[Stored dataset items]
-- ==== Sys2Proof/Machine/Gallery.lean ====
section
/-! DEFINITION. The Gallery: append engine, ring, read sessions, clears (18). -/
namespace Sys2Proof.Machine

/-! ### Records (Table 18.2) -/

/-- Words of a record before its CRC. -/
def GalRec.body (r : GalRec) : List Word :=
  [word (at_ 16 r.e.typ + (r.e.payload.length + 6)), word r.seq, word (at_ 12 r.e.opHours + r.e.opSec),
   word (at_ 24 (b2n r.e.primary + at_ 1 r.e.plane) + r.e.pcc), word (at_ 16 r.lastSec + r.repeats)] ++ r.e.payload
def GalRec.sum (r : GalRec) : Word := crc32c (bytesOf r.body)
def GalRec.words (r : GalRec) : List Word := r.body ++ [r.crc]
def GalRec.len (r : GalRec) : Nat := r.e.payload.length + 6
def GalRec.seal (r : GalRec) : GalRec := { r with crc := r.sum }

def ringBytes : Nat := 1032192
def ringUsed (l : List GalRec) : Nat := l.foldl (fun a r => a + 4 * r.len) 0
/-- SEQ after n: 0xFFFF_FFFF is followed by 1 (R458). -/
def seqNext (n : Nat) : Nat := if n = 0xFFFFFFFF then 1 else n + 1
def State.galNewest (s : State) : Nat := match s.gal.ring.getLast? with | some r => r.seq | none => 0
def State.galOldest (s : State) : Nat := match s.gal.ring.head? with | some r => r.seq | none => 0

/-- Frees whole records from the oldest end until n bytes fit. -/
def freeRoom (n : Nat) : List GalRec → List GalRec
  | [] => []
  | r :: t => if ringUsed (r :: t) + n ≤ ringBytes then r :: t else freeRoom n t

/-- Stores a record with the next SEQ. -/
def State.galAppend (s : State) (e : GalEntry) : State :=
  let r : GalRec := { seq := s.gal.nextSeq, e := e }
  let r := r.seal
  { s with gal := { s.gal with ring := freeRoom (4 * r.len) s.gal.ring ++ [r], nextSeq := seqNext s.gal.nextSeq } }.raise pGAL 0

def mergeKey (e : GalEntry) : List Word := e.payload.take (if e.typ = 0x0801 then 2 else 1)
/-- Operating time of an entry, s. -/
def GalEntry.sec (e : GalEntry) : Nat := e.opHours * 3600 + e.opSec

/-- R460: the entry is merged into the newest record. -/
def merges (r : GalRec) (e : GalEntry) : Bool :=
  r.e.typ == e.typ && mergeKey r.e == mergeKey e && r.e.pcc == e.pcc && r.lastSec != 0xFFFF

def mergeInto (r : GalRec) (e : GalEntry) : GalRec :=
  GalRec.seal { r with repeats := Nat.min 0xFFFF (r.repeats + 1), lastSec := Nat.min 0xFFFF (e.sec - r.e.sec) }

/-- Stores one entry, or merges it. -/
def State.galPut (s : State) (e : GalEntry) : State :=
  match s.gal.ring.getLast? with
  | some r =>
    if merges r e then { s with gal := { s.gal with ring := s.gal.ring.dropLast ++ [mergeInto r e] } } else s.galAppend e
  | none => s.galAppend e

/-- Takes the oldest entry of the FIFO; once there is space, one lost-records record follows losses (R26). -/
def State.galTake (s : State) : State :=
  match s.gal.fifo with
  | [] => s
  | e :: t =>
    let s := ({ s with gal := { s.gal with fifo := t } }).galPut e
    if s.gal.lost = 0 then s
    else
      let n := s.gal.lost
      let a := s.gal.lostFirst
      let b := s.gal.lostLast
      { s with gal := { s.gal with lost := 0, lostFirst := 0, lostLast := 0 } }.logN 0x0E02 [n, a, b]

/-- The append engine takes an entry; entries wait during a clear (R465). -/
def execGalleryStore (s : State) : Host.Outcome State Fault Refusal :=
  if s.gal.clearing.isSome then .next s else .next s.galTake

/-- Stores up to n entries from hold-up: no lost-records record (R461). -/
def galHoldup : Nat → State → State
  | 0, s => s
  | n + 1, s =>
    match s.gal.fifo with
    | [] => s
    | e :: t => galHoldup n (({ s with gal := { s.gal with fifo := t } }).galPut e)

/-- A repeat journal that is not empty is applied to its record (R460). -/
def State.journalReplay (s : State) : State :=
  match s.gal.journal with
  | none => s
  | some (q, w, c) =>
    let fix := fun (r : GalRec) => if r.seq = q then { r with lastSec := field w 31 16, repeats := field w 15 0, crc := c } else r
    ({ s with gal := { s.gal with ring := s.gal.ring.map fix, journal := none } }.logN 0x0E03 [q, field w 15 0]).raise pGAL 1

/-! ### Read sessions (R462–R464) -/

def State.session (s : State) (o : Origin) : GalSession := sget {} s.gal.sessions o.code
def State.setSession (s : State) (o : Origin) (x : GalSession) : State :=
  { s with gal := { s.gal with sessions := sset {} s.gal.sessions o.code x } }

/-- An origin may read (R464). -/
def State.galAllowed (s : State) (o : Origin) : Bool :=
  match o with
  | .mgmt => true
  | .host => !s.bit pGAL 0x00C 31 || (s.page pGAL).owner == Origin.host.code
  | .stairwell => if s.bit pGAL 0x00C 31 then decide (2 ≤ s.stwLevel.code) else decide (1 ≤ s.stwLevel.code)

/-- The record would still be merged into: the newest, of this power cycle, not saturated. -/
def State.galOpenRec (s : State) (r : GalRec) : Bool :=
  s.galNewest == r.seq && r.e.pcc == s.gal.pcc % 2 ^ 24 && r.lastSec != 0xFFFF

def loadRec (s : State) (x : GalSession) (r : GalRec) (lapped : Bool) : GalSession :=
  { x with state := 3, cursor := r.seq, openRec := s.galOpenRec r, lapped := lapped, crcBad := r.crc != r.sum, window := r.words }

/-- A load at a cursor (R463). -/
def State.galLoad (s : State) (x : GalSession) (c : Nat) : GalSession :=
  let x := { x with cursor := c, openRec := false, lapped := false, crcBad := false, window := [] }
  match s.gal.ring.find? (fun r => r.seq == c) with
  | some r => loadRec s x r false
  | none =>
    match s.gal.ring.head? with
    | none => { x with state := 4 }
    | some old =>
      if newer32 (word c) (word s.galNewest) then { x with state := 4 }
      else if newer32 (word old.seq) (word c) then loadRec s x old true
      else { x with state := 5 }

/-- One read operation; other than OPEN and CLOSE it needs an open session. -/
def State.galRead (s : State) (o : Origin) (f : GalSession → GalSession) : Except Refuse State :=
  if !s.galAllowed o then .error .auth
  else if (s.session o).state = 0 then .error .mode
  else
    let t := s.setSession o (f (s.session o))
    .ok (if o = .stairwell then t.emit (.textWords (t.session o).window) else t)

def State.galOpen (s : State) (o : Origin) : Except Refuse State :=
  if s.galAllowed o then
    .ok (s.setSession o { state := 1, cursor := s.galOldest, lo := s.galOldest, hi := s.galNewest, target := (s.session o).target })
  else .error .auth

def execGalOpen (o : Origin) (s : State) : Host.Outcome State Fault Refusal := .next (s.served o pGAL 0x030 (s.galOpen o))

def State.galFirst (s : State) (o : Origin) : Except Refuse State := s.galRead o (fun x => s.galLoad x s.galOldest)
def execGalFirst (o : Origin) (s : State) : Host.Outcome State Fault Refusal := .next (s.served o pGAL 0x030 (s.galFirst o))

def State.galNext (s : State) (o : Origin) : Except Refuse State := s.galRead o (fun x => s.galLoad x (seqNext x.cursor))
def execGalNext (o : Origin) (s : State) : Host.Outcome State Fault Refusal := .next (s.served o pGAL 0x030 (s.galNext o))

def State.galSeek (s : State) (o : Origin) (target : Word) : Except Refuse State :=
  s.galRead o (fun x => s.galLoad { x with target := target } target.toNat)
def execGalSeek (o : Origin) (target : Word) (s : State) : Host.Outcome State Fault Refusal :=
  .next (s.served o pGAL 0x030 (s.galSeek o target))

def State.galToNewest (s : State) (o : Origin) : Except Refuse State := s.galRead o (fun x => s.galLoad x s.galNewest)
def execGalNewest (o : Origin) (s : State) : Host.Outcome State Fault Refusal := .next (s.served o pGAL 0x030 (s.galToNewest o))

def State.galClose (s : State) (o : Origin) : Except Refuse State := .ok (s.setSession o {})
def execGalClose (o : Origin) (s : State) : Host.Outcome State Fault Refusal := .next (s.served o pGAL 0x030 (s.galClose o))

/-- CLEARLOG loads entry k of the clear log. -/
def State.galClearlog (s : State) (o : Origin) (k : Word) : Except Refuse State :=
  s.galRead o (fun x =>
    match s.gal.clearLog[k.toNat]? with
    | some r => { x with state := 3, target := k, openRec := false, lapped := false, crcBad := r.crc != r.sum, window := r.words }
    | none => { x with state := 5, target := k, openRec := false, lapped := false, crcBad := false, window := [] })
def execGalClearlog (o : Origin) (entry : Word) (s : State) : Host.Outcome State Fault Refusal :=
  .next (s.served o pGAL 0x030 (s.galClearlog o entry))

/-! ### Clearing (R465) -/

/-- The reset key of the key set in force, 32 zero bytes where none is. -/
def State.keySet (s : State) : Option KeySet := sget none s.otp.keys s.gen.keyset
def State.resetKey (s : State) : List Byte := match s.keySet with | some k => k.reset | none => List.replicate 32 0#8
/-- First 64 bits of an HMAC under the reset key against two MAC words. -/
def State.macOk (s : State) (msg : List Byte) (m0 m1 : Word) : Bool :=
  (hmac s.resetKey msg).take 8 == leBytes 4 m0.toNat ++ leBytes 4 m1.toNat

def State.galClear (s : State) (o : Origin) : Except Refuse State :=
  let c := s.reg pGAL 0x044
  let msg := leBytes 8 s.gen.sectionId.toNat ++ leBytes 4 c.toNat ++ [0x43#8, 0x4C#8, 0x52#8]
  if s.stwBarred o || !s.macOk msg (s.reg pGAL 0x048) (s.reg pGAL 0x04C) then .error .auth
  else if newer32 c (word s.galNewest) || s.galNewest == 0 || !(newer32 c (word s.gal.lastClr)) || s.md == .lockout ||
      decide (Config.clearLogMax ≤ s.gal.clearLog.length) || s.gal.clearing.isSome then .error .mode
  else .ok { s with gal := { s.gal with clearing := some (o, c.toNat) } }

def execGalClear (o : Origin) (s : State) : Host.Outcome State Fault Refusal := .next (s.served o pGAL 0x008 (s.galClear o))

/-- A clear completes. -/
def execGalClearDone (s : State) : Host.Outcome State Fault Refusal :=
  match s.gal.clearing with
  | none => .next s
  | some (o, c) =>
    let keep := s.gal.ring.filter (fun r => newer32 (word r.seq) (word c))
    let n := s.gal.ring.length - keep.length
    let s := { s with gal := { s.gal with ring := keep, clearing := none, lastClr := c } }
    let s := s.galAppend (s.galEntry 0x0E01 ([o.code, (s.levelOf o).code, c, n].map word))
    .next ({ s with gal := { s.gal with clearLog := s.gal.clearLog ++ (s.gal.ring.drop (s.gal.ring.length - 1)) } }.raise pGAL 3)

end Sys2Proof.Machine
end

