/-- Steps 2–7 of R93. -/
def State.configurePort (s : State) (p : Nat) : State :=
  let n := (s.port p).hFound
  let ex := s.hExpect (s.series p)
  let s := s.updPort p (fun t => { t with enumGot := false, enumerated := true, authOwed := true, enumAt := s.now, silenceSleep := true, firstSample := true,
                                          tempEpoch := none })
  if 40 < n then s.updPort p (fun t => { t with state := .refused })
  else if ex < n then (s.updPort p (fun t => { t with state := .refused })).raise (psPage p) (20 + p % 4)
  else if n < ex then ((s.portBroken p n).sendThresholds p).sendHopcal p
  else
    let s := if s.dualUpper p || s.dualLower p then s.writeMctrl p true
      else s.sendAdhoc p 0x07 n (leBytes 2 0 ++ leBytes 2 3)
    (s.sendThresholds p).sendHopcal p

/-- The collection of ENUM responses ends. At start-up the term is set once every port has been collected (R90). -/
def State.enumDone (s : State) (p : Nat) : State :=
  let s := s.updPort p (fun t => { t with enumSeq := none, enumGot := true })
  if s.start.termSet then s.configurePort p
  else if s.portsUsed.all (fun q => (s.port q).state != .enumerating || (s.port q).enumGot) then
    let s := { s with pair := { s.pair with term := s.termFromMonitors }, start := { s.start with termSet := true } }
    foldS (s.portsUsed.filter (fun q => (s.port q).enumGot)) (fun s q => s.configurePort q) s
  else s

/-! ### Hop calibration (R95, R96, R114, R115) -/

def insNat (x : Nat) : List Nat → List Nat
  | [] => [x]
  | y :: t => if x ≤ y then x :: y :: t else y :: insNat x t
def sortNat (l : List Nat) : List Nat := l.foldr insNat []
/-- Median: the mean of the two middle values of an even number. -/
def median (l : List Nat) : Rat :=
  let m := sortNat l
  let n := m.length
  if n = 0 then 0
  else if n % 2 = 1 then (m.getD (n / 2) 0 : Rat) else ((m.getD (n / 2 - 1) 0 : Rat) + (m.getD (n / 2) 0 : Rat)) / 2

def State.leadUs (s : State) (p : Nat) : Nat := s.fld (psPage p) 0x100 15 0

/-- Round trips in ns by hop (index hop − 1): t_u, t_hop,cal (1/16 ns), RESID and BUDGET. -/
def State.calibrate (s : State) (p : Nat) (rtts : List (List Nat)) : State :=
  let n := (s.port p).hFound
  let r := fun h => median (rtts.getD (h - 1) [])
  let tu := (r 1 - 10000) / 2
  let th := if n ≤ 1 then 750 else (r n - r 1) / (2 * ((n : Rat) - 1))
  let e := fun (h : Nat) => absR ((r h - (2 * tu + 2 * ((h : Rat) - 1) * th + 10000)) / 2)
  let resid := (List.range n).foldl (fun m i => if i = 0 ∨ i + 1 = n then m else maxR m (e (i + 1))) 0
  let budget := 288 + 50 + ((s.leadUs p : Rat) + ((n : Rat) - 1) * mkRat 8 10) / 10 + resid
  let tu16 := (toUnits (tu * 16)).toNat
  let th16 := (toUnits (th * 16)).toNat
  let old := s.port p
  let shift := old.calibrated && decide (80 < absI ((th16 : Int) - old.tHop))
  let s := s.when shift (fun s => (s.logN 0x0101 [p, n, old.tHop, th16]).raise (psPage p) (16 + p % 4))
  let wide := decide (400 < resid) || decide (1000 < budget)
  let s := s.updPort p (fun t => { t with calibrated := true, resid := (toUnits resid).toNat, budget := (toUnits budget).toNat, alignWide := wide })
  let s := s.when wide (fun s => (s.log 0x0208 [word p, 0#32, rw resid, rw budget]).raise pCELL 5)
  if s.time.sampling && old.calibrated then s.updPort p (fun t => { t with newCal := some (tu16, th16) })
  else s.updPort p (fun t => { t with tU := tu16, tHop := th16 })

▶ **TO DO**
All that is wanted is the stretch of lines above from the one containing "word (at_ 24" through the one containing "def GalRec.len (r", duplicated exactly.

▶ **OUTPUT FOR THIS EXERCISE**
   word (at_ 24 (b2n r.e.primary + at_ 1 r.e.plane) + r.e.pcc), word (at_ 16 r.lastSec + r.repeats)] ++ r.e.payload
def GalRec.sum (r : GalRec) : Word := crc32c (bytesOf r.body)
def GalRec.words (r : GalRec) : List Word := r.body ++ [r.crc]
def GalRec.len (r : GalRec) : Nat := r.e.payload.length + 6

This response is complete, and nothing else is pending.